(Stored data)
..............................

theorem ite {p : Prop} {_ : Decidable p} (g : S.ChannelOnly t c) : S.ChannelOnly (if p then s else t) c := by
  split <;> assumption

theorem thenIf {p : Prop} {_ : Decidable p} (g : S.ChannelOnly s c → S.ChannelOnly t c) : S.ChannelOnly (if p then t else s) c := (g h).ite h

theorem elseIf {p : Prop} {_ : Decidable p} (g : S.ChannelOnly s c → S.ChannelOnly t c) : S.ChannelOnly (if p then s else t) c := h.ite (g h)

theorem iff {p : Bool} {f : State → State} (g : S.ChannelOnly (f s) c) : S.ChannelOnly (s.iff p f) c := State.OnlyAt.iff h g

theorem wrBit (r : Reg) (b : Nat) (v : Bool) (hr : r ∈ channelRegs := by decide) : S.ChannelOnly (s.wrBit r c b v) c := h.wr r _ hr

theorem draw (w : Nat) : S.ChannelOnly (s.draw w).2 c := h

theorem count (r : Reg) (n w : Nat) (hr : r ∈ channelRegs := by decide) : S.ChannelOnly (s.count r c n w) c :=
  (h.wr r _ hr).ite ((h.draw w).wr r _ hr)

theorem wr48 (r : Reg) (v : Int) (hr : r ∈ channelRegs := by decide) : S.ChannelOnly (s.wr48 r c v) c :=
  (h.wr r v hr).ite ((h.draw 48).wr r _ hr)

theorem chEvent (b : Nat) : S.ChannelOnly (s.chEvent c b) c := h.wr .CH_EVENTS (s.rdN .CH_EVENTS c ||| 2 ^ b : Nat)

theorem detect (b k : Nat) : S.ChannelOnly (s.detect b k) c := h.keeps (detect_keeps b k 0 false (keeps_refl _ s) may_self)

theorem detectHeld (b k : Nat) : S.ChannelOnly (s.detectHeld b k) c := h.keeps (detectHeld_keeps b k 0 (keeps_refl _ s) may_self)

theorem endCause (b k : Nat) : S.ChannelOnly (s.endCause b k) c := h.keeps (endCause_keeps b k (keeps_refl _ s) may_self)

theorem chUpdate : S.ChannelOnly (s.chUpdate c) c := h.keeps (chUpdate_keeps c (keeps_refl _ s) may_self)

theorem chInvalid : S.ChannelOnly (s.chInvalid c) c := by
  have off : S.ChannelOnly (s.devOff c) c := h.keeps (devOff_keeps c (keeps_refl _ s) may_self)
  exact (off.wrBit .CH_FLAGS 0 false).detectHeld _ _

theorem chValid : S.ChannelOnly (s.chValid c) c := by
  have ended := ((h.wrBit .CH_FLAGS 0 true).wrBit .CH_FLAGS 5 false).endCause (blkFb c) 0x13
  have aligned (x : State) : Keeps (may .fbAlignPend) x (x.forList (x.boundTo c) (fun y n => y.wr .fbAlignPend n 1)) :=
    keeps_forList (keeps_refl _ x) fun y n hy => keeps_wr hy .fbAlignPend n 1 may_self
  exact h.elseIf fun _ => ended.keeps (aligned _)

theorem chSet (v : Int) : S.ChannelOnly (s.chSet c v) c := by
  unfold State.chSet
  extract_lets lo hi w x
  have counted : S.ChannelOnly x c := h.wr .chCount w
  exact (((counted.count .SAT_EDGES _ 32).wrBit .CH_FLAGS 2 true).detectHeld _ _).ite
    (((counted.wrBit .CH_FLAGS 2 false).endCause _ _).ite counted)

..............................

■ **The problem**
The lines from the one containing "have off : S.ChannelOnly" through the last line of the records are to be transcribed exactly, with nothing else added.

■ **Answer**
  have off : S.ChannelOnly (s.devOff c) c := h.keeps (devOff_keeps c (keeps_refl _ s) may_self)
  exact (off.wrBit .CH_FLAGS 0 false).detectHeld _ _

theorem chValid : S.ChannelOnly (s.chValid c) c := by
  have ended := ((h.wrBit .CH_FLAGS 0 true).wrBit .CH_FLAGS 5 false).endCause (blkFb c) 0x13
  have aligned (x : State) : Keeps (may .fbAlignPend) x (x.forList (x.boundTo c) (fun y n => y.wr .fbAlignPend n 1)) :=
    keeps_forList (keeps_refl _ x) fun y n hy => keeps_wr hy .fbAlignPend n 1 may_self
  exact h.elseIf fun _ => ended.keeps (aligned _)

theorem chSet (v : Int) : S.ChannelOnly (s.chSet c v) c := by
  unfold State.chSet
  extract_lets lo hi w x
  have counted : S.ChannelOnly x c := h.wr .chCount w
  exact (((counted.count .SAT_EDGES _ 32).wrBit .CH_FLAGS 2 true).detectHeld _ _).ite
    (((counted.wrBit .CH_FLAGS 2 false).endCause _ _).ite counted)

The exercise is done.